Porque ele não fecha a matraca às vezes? Porque precisa me deixar putoooo!

Mas como titia não gosta de Falcão, ela meio que ignora o comentário e fala que ele é bonito, mas que o achou muito branco.

— Oxe Vander, se esse palmitinho ir pra Bahia, vai ficar roxo e depois descascar inteiro. O bichinho parece uma rama de aipim descascada.

Antônio ri dele mesmo e usa o seu habitual: "naaa" eu passo um bronzeador.

— Menino cê vai é torrar. Se tiver um protetor fator 200 você consegue ficar na sombra.

— Ah mas sou brasileiro, aqui a gente sempre pega um sol também. Lá na Bahia não enche de turista europeu que é muito mais branco?

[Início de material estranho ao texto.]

/-- Read or write n bytes, 1 or 4, at a VA. A word of another member that has come is given up with its last byte. -/
def engAccess (s : State) (g : EngAgent) (va : DWord) (n : Nat) (op : MemOp) : Except EngStop (State × DWord) :=
  match route s g.ctx va .wt with
  | .bad => .error (.halt .protection 0 va)
  | .away i =>
    if opWrites op then .ok (engSend s g i va n op .ack, 0)
    else
      let word : DWord := va &&& ~~~(3 : DWord)
      let t := s.team g.tid
      match t.bind (fun t => Store.find t.remoteWords word.toNat) with
      | some v =>
        let last := va.toNat % 4 + n == 4
        let s := if last then s.modTeam g.tid (fun t => { t with remoteWords := Store.erase t.remoteWords word.toNat }) else s
        .ok (s, (v >>> (8 * (va.toNat % 4))).setWidth 64)
      | none =>
        let asked := (t.map (fun t => t.pending.any (fun p => p.dest == .word word.toNat))).getD false
        .error (.wait (if asked then s else engSend s g i word 4 .read (.word word.toNat)))
  | .here a p _ =>
    if otherComp s g.ctx g.comp a then .error (.halt .gate (gateInfo s g.gate) va)
    else match perform s ⟨g.ctx, g.comp, noCoach⟩ a n p op .n32 false with
      | .error c => .error (engCause c va)
      | .ok (s, x) => .ok (s, x)

/-- ENGINE_FAULT of an engine: its TINFO is unit-specific (R291), a free value (log 6). -/
def engFault (s : State) : EngStop := .halt .engineFault (Config.freeWord s.free 6 0) 0

/-- A scratchpad access of an engine, within the region or buffer of the drove that the handle names (R258). -/
def engSpad (s : State) (drove : Nat) (sa : Nat) : Option Handle :=
  match (s.drove drove).bind (fun d => Store.find d.handles (sa / 2 ^ 19 % 8192)) with
  | some h => if decide (sa < 2 ^ 32) && decide (sa % 2 ^ 19 < h.size) then some h else none
  | none => none

-- ## window destinations (R182, R183, R216)

/-- Where a word of a window goes. -/
inductive WinTarget
  | lane (tid reg lane : Nat)
  | spad (drove sa : Nat)
  | bad

/-- The team in a slot of a train of the partition. -/
def windowTeam (s : State) (ctx w : Nat) : Option (Nat × Team) :=
  s.teams.find? (fun e => e.2.ctx == ctx && !e.2.sys && e.2.running && e.2.ptrain == field w 37 32 &&
    e.2.coach % 8 == field w 31 29 && e.2.slot == field w 28 25)

/-- Shape of an accumulator window. -/
def windowShape (w : Nat) : MShape := match field w 24 23 with | 0 => .mm128 | 1 => .mm256 | 2 => .mm512 | _ => .mm1024
/-- First accumulator register of a window. -/
def windowAcc (w : Nat) : Nat :=
  match field w 24 23 with | 0 => 16 * field w 22 19 | 1 => 32 | 2 => 64 | _ => 128

/-- The word that a window address names, for a command of a drove whose team is on this coach. -/
def windowTarget (s : State) (ctx drove coach w : Nat) : WinTarget :=
  if w ≥ 2 ^ 40 then .bad
  else match field w 39 38 with
    | 0 =>
      (match windowTeam s ctx w with
       | some (tid, t) =>
         if field w 16 12 != 0 || decide (field w 11 7 ≥ t.m) || !t.holds (field w 24 17) then .bad
         else .lane tid (field w 24 17) (32 * field w 11 7 + field w 6 2)
       | none => .bad)
    | 1 =>
      (match windowTeam s ctx w with
       | some (tid, t) =>
         let n := shapeN (windowShape w)
         let e := field w 18 0 / 4
         let f := 1024 / n
         let reg := windowAcc w + e / n / f
         if (field w 24 23 != 0 && field w 22 19 != 0) || decide (field w 18 0 ≥ 512 * n) || t.w != 1024 || !t.holds reg then .bad
         else .lane tid reg (e / n % f * n + e % n)
       | none => .bad)
    | 2 =>
      if field w 28 25 != 0 || field w 24 20 != 0 then .bad
      else match s.drove drove with
        | none => .bad
        | some d =>
          let mine := d.handles.find? (fun h =>
            h.2.coach % 8 == field w 31 29 && (h.1 == 0 || h.2.holder == coach) && decide (h.2.base ≤ field w 19 0) &&
              decide (field w 19 0 < h.2.base + h.2.size))
          match mine with
          | some h =>
            (match s.teams.find? (fun e => e.2.drove == drove && e.2.ptrain == field w 37 32) with
             | some _ => .spad drove (h.1 * 2 ^ 19 + (field w 19 0 - h.2.base))
             | none => .bad)
          | none => .bad
    | _ => .bad

/-- Write a word through a window; a FILLING line merges it when it arrives (R116, R183). An accumulator in flight gets an
unpredictable value (R9, R220, log 6). -/
def windowWrite (s : State) (mark : Nat) (x : WinTarget) (v : Word) : State :=
  match x with
  | .lane tid reg lane =>
    s.modTeam tid (fun t =>
      let v := if t.inFlight reg then Config.freeWord s.free (1024 + reg) lane else v
      if t.filling reg then { t with pending := t.pending ++ [⟨[mark], [], .vec reg 1, [(lane, [v])], none, false⟩] }
      else markDirty (t.setV reg lane v) [reg])
  | .spad drove sa => spadWrite s drove (BitVec.ofNat 32 sa) 4 v.toNat
  | .bad => s

-- ## commands (R252, R257)

/-- The agent of a command. -/
def cmdAgent (c : CopyCmd) (comp : Nat) : EngAgent :=
  ⟨c.tid, c.ctx, comp, if c.fn == .gate then some (BitVec.ofNat 32 (field (c.blk.getD 5 0).toNat 3 0)) else none, engMark .copy c.tag, drayUnit (drayOf c.coach)⟩

/-- The gate of a DGATE (R315). -/
def cmdGate (s : State) (c : CopyCmd) : Option Gate :=
  (s.ctx c.ctx).bind (fun x => x.gates[field (c.blk.getD 5 0).toNat 3 0]?)

/-- Compartments of the source and destination pages. -/
def cmdComps (s : State) (c : CopyCmd) : Nat × Nat :=
  match c.fn, cmdGate s c with
  | .gate, some g => (g.scmp, g.dcmp)
  | _, _ => (c.comp, c.comp)

/-- A gate is declared (R315): it is VALID, and its compartments differ. -/
def gateDeclared (g : Gate) : Bool := g.valid && g.scmp != g.dcmp

/-- R259, R315: the checks of a DGATE on its gate, its issuer and the two windows; the address that fails. -/
def gateFails (s : State) (c : CopyCmd) : Option DWord :=
  if c.fn != .gate then none
  else
    let src := blkPair c.blk 0
    let dst := blkPair c.blk 2
    let n := blkLen c.blk
    match cmdGate s c with
    | none => some src
    | some g =>
      let who := match g.issuer with
        | 0 => c.comp == g.scmp || c.comp == g.dcmp | 1 => c.comp == g.scmp | 2 => c.comp == g.dcmp | _ => false
      if !gateDeclared g || !who then some src
      else if src.toNat < g.swin.toNat || src.toNat + n > g.swin.toNat + 65536 * g.slen then some src
      else if dst.toNat < g.dwin.toNat || dst.toNat + n > g.dwin.toNat + 65536 * g.dlen then some dst
      else none

/-- The first address of each 64 KiB unit that a span touches. -/
def spanUnits (lo n : Nat) : List Nat :=
  if n == 0 then [] else lo :: (List.range ((lo + n - 1) / 65536 - lo / 65536)).map (fun i => (lo / 65536 + 1 + i) * 65536)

Minha tia fica sem resposta. Na verdade ela não é metida, é preocupada só. Sua cultura a faz hospitaleira. Nunca tá séria, ri até do que ela mesma fala. E no fim do domingo, ouve o meu lobinho elogiando:

— A senhora é muito simpática, mas é um jeito simpático tão diferente.

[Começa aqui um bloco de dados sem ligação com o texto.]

/-- A decrement by n (R274). -/
def decEntry (s : State) (ctx e n : Nat) : State :=
  let x := nodeAt s ctx e
  let y : Node :=
    if x.st == .waiting then
      if n ≥ x.c then { x with st := .ready, p := n - x.c } else { x with c := x.c - n }
    else { x with p := x.p + n }
  let s := if x.st == .waiting && decide (n ≥ x.c) then makeReady s ctx e y else setNode s ctx e y
  if y.p > 65535 then schedStop s ctx e 3 else s

-- ## releases (R275, R276)

/-- Who posted. -/
def postTid (p : Post) : Nat := match p with | .arm t _ => t | .dec t _ _ => t

/-- The first post of a kind that no earlier post of its team precedes (R276). -/
def findPost (ps : List Post) (f : Post → Bool) : Option Nat :=
  (List.range ps.length).find? (fun i =>
    match ps[i]? with
    | some p => f p && (postTid p == hostPost || (ps.take i).all (fun q => postTid q != postTid p))
    | none => false)

/-- The context takes scheduler operations: it runs, or the operation comes from the host, and it has not halted. -/
def schedOpen (s : State) (ctx : Nat) : Bool := match s.ctx ctx with | some c => c.halt.isNone | none => false

/-- ENTRY_ARM (R273, R274, R276): an arm that a team, or the host's window, has posted reaches the scheduler. -/
def execEntryArm (ctx entry : Nat) (s : State) : Host.Outcome State Fault Refusal :=
  let ps := ((s.ctx ctx).map (·.posts)).getD []
  match findPost ps (fun p => match p with
      | .arm t e => e == entry && (t == hostPost || ctxActive s ctx) | .dec _ _ _ => false) with
  | none => .next s
  | some i =>
    if !schedOpen s ctx then .next s
    else
      let (s, taken) := armEntry s ctx entry
      .next (if taken then s.modCtx ctx (fun c => { c with posts := c.posts.eraseIdx i }) else s)

/-- ENTRY_DECREMENT (R274, R276): a decrement that a team has posted reaches the scheduler. -/
def execEntryDecrement (ctx entry n : Nat) (s : State) : Host.Outcome State Fault Refusal :=
  let ps := ((s.ctx ctx).map (·.posts)).getD []
  match findPost ps (fun p => match p with | .dec _ e k => e == entry && k == n | .arm _ _ => false) with
  | none => .next s
  | some i =>
    if !ctxActive s ctx then .next s
    else .next (decEntry (s.modCtx ctx (fun c => { c with posts := c.posts.eraseIdx i })) ctx entry n)

-- ## the policy table (R280)

/-- Read the policy table; it must lie on pages of compartment 0 (R272). While it cannot be read no queue is
enabled. -/
def readPolicy (s : State) (ctx : Nat) : State :=
  match s.ctx ctx with
  | none => s
  | some c =>
    let s := s.modCtx ctx (fun c => { c with policy := [] })
    match rawTrans s ctx c.spec.poltab.toNat with
    | some t =>
      if pteCmp t.pte != 0 then haltContext s ⟨ctx, .protection, 4, 0, 0, c.spec.poltab⟩
      else (match schedRead s ctx c.spec.poltab 16 with
        | .error k => schedCause s ctx 0 k c.spec.poltab
        | .ok (s, ws) => s.modCtx ctx (fun c => { c with policy := ws }))
    | none =>
      match schedRead s ctx c.spec.poltab 16 with
      | .error k => schedCause s ctx 0 k c.spec.poltab
      | .ok (s, ws) => s.modCtx ctx (fun c => { c with policy := ws })

-- ## opening nodes (R280, R281)

/-- The running context of a partition. -/
def runningCtx (s : State) (part : Nat) : Option Nat :=
  (s.ctxs.find? (fun e => decide (e.1 < 16) && e.2.part == part && e.2.running && e.2.halt.isNone)).map (·.1)

/-- Weight and priority of a queue; a word with a reserved bit counts as weight 0 (R280). -/
def queueWeight (c : Context) (q : Nat) : Nat :=
  let w := (c.policy.getD q 0).toNat
  if field w 31 24 != 0 || field w 15 4 != 0 then 0 else field w 23 16
def queuePrio (c : Context) (q : Nat) : Nat := field (c.policy.getD q 0).toNat 3 0

/-- The queue that opens the next node, and its priority and use in this turn (R281). -/
def nextQueue (c : Context) : Option (Nat × Nat × Nat) :=
  let live := (List.range 16).filter (fun q => !(readyQueue c q).isEmpty && decide (queueWeight c q ≠ 0))
  match minBy (queuePrio c) live with
  | none => none
  | some best =>
    let prio := queuePrio c best
    let qs := live.filter (fun q => queuePrio c q == prio)
    let pass (q0 : Option Nat) : Option Nat :=
      match q0 with
      | some q => (match qs.find? (fun x => decide (q < x)) with | some x => some x | none => qs.head?)
      | none => qs.head?
    match Store.find c.turns prio with
    | some (q, used) =>
      if qs.contains q && decide (used < queueWeight c q) then some (q, prio, used + 1)
      else (pass (some q)).map (fun x => (x, prio, 1))
    | none => (pass none).map (fun x => (x, prio, 1))

/-- NODE_OPEN (R281): the head node of the next queue becomes ACTIVE, while fewer than 8 are open. A policy table that
a page fault has kept from being read is read first. -/
def execNodeOpen (part : Nat) (s : State) : Host.Outcome State Fault Refusal :=
  match (runningCtx s part).bind (fun k => (s.ctx k).map (fun c => (k, c))) with
  | none => .next s
  | some (k, c) =>
    if c.policy.isEmpty then .next (if c.schedFault.isNone then readPolicy s k else s)
    else if c.opens.length ≥ 8 then .next s
    else match nextQueue c with
      | none => .next s
      | some (q, prio, used) =>
        match readyQueue c q with
        | [] => .next s
        | e :: rest =>
          let s := s.modCtx k (fun c => { c with
            ready := Store.insert c.ready q rest, turns := Store.insert c.turns prio (q, used), opens := c.opens ++ [e] })
          .next (setNode s k e { nodeAt s k e with st := .active })

-- ## which train a drove fits on (R282)

/-- Trains of a partition, in the order of their partition train indices (R282). -/
def partTrains (p : Partition) : List Nat := p.owned ++ p.borrowed

/-- The train may take droves: it is there, and not being reclaimed. -/
def trainOpen (s : State) (train : Nat) : Bool := !s.absentTrains.contains train && !s.reclaims.any (·.train == train)

/-- Team slots of a coach that no placed team of its running context holds, ascending (R45, R282). -/
def freeSlots (s : State) (coach : Nat) : List Nat :=
  let used := (s.teams.filter (fun e => e.2.coach == coach && (e.2.running || waitsToResume s e.2))).map (·.2.slot)
  (List.range Config.teamSlots).filter (fun j => !used.contains j)

/-- No drove that lives, of whatever context, holds the item queues of a train (R49, R282); a context that has halted runs no
more. -/
def queuesFree (s : State) (train : Nat) : Bool :=
  !s.droves.any (fun e => e.2.iq && e.2.train == some train && ((s.ctx e.2.ctx).map (fun c => c.halt.isNone)).getD false)

/-- Indices of the teams at a coach position (R45). -/
def teamsAt (teams pos : Nat) : List Nat := (List.range teams).filter (fun t => t % 8 == pos)

/-- A new drove of a node fits on a train (R282). -/
def newFits (s : State) (train : Nat) (r : NodeRec) : Bool :=
  trainOpen s train && (!r.iq || queuesFree s train) &&
  (r.common == 0 || (freeRun s (8 * train) (1536 * r.common)).isSome) &&
  (List.range 8).all (fun pos =>
    let n := (teamsAt r.teams pos).length
    n == 0 || (!(s.coach (8 * train + pos)).failed && decide (n ≤ (freeSlots s (8 * train + pos)).length) &&
      decide (n * (r.w / 32) ≤ availableLines s (8 * train + pos))))

/-- Teams of a drove that have not retired. -/
def droveTeams (s : State) (d : Drove) : List (Nat × Team) :=
  d.teams.filterMap (fun tid => (s.team tid).map (fun t => (tid, t)))

/-- Give the handles of a drove free places on a train's coaches, one after another; their data comes along (log 23). -/
def moveHandles (train : Nat) (did : Nat) : State → List (Nat × Handle) → Option State
  | s, [] => some s
  | s, (n, h) :: r =>
    let coach := 8 * train + h.coach % 8
    match freeRun s coach h.size with
    | none => none
    | some b =>
      let h' : Handle := { h with coach := coach, base := b, holder := 8 * train + h.holder % 8 }
      moveHandles train did (s.modDrove did (fun d => { d with handles := Store.insert d.handles n h' })) r

/-- A requeued drove with its handles on a train, if it fits there: every team's own slot, the lines it held, the
handles' room, the item queues (R113, R282). -/
def requeuedFits (s : State) (did train : Nat) : Option State :=
  match s.drove did with
  | none => none
  | some d =>
    let ts := droveTeams s d
    let posOk (pos : Nat) : Bool :=
      let here := ts.filter (fun e => e.2.teamId % 8 == pos)
      let coach := 8 * train + pos
      here.isEmpty || (!(s.coach coach).failed && here.all (fun e => (freeSlots s coach).contains e.2.slot) &&
        decide ((here.flatMap (fun e => heldLines e.2)).length ≤ availableBut s coach (here.map (·.1))))
    if trainOpen s train && (!d.iq || queuesFree s train) && (List.range 8).all posOk then
      moveHandles train did (s.modDrove did (fun d => { d with train := some train, handles := [] })) d.handles
    else none

-- ## the queue image (R50)

/-- Write the queue image of a drove. -/
def writeQueues (s : State) (did : Nat) : Except (Cause × Nat) State :=
  match s.drove did with
  | none => .ok s
  | some d =>
    if !d.iq then .ok s
    else
      let comp := ((droveTeams s d).head?.map (fun e => e.2.comp)).getD 0
      let base := (((s.ctx d.ctx).map (fun c => c.spec.qsave.toNat)).getD 0) + 2 ^ 20 * d.k
      let q (i : Nat) : Nat × List Word := (Store.find d.queues i).getD (0, [])
      let head : List Word := (List.range 32).flatMap (fun i =>
        [BitVec.ofNat 32 (q i).1, BitVec.ofNat 32 (q i).2.length, 0, 0]) ++ zeros 896
      let put (acc : Except (Cause × Nat) State) (va : Nat) (ws : List Word) : Except (Cause × Nat) State :=
        match acc with | .error c => .error c | .ok s => hwWriteWords s d.ctx comp 160 va ws
      (List.range 32).foldl (fun acc i =>
        let h := (q i).1
        let xs := (q i).2
        let area := base + 4096 + 16384 * i
        put (put acc (area + 4 * h) (xs.take (4096 - h))) area (xs.drop (4096 - h))) (put (.ok s) base head)

/-- n words from an address, as the hardware reads its images. -/
def hwReadWords (s : State) (ctx comp va n : Nat) : Except (Cause × Nat) (State × List Word) :=
  if n == 0 then .ok (s, [])
  else
    let first := va / 128
    match hwReadLines s ctx comp ((va + 4 * n - 1) / 128 - first + 1) (128 * first) with
    | .error c => .error c
    | .ok (s, ws) => .ok (s, (ws.drop (va % 128 / 4)).take n)

/-- Read the queue image back (R50). -/
def readQueues (s : State) (did : Nat) : Except (Cause × Nat) State :=
  match s.drove did with
  | none => .ok s
  | some d =>
    if !d.iq then .ok s
    else
      let comp := ((droveTeams s d).head?.map (fun e => e.2.comp)).getD 0
      let base := (((s.ctx d.ctx).map (fun c => c.spec.qsave.toNat)).getD 0) + 2 ^ 20 * d.k
      match hwReadWords s d.ctx comp base 128 with
      | .error c => .error c
      | .ok (s, head) =>
        (List.range 32).foldl (fun acc i =>
          match acc with
          | .error c => .error c
          | .ok s =>
            let h := field (head.getD (4 * i) 0).toNat 11 0
            let n := min (field (head.getD (4 * i + 1) 0).toNat 12 0) 4096
            let area := base + 4096 + 16384 * i
            let n1 := min n (4096 - h)
            match hwReadWords s d.ctx comp (area + 4 * h) n1 with
            | .error c => .error c
            | .ok (s, a) =>
              match hwReadWords s d.ctx comp area (n - n1) with
              | .error c => .error c
              | .ok (s, b) =>
                let qs (d : Drove) := if n == 0 && h == 0 then Store.erase d.queues i else Store.insert d.queues i (h, a ++ b)
                .ok (s.modDrove did (fun d => { d with queues := qs d })))
          (.ok s)

-- ## pre-emption of a drove's teams (R69, R113 to R115, R304)

/-- Tile pins of a team's shares are given up; what was fetched is fetched again (R213, R221). -/
def unpinTeam (s : State) (tid : Nat) : State :=
  match s.team tid with
  | none => s
  | some t =>
    let s := ((s.coach t.coach).tensor.filter (·.tid == tid)).foldl (fun s h => unpinTiles s (s.asid t.ctx) h.pins) s
    s.modCoach t.coach (fun k => { k with tensor := k.tensor.map (fun h =>
      if h.tid == tid then { h with fetched := 0, pins := [], eaten := [] } else h) })

/-- Lines of a team that stops: HELD ones are EVICTABLE, but for those with a write in flight; FILLING ones still arrive
(R115). Lines granted to an XACQ whose clearing is not done are given back (log 85). -/
def stoppedLines (t : Team) (granted : Bool) (now : Nat) : List RegLine :=
  (t.lines.filter (fun l => !(granted && lineBlock t.m l.line &&& t.pend != 0))).map (fun l =>
    if l.st == .held && !t.pending.any (pendingOnLine t l.line) then { l with st := .evictable, stamp := now } else l)

/-- The state block and the split records of a team that has stopped are written as a set (R112): its frame is clean. A page
fault leaves it dirty, to be written when it is evicted; any other cause halts the context (R110). -/
def saveFrame (s : State) (tid : Nat) : State :=
  match s.team tid with
  | none => s
  | some t =>
    match t.frame with
    | .evictable c true stamp =>
      (match writeFrame s tid t with
       | .ok s => s.modTeam tid (fun t => { t with frame := .evictable c false stamp })
       | .error (k, va) => blockedState s (.cause tid k va))
    | _ => s

/-- A team that stops: its lines and its state frame are EVICTABLE, it leaves the acquire queue, no split of it is demoted
any longer, and its split records are written (R107, R112 to R115, R287). -/
def stopTeam (s : State) (tid : Nat) : State :=
  match s.team tid with
  | none => s
  | some t =>
    if !t.running then s
    else
      let granted := t.started && t.clearing && t.pend != 0
      let s := unpinTeam s tid
      let s := s.setTeam tid { t with
        running := false
        age := 0
        clearing := t.clearing && !granted
        frame := .evictable t.coach true s.now
        lines := stoppedLines t granted s.now
        splits := t.splits.map (fun x => { undemote t.issues x with spin := none }) }
      saveFrame (s.modCoach t.coach (fun k => { k with acquire := k.acquire.filter (fun a => a.1 != tid) })) tid

/-- Save the item queues of a drove (R50). A page fault leaves them with the drove, to be written when it is resolved; any
other cause halts the context (R306). -/
def saveQueues (s : State) (did : Nat) : State :=
  match s.drove did with
  | none => s
  | some d =>
    match writeQueues s did with
    | .ok s => s.modDrove did (fun d => { d with unsaved := false })
    | .error (c, va) =>
      if causeParks c then s.modDrove did (fun d => { d with unsaved := true })
      else haltContext s ⟨d.ctx, c, 4, d.node, 0, BitVec.ofNat 64 va⟩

— O que que a baiana tem? — ela canta Carmem Miranda — Você é um rapaz querido. Também é simpático e sincero, coisa que não se vê muito hoje em dia.

E por que os baianos tem...

— AH! Antônio vou contigo até ali na moto. — Não, não e não! Ele não vai me fazer passar vergonha.

— Eu só...

— Wolf! — Eu levanto a voz que é pra ele entender que tá sendo chamado na xinxa. — Para de psicopatiar com a tia e vem.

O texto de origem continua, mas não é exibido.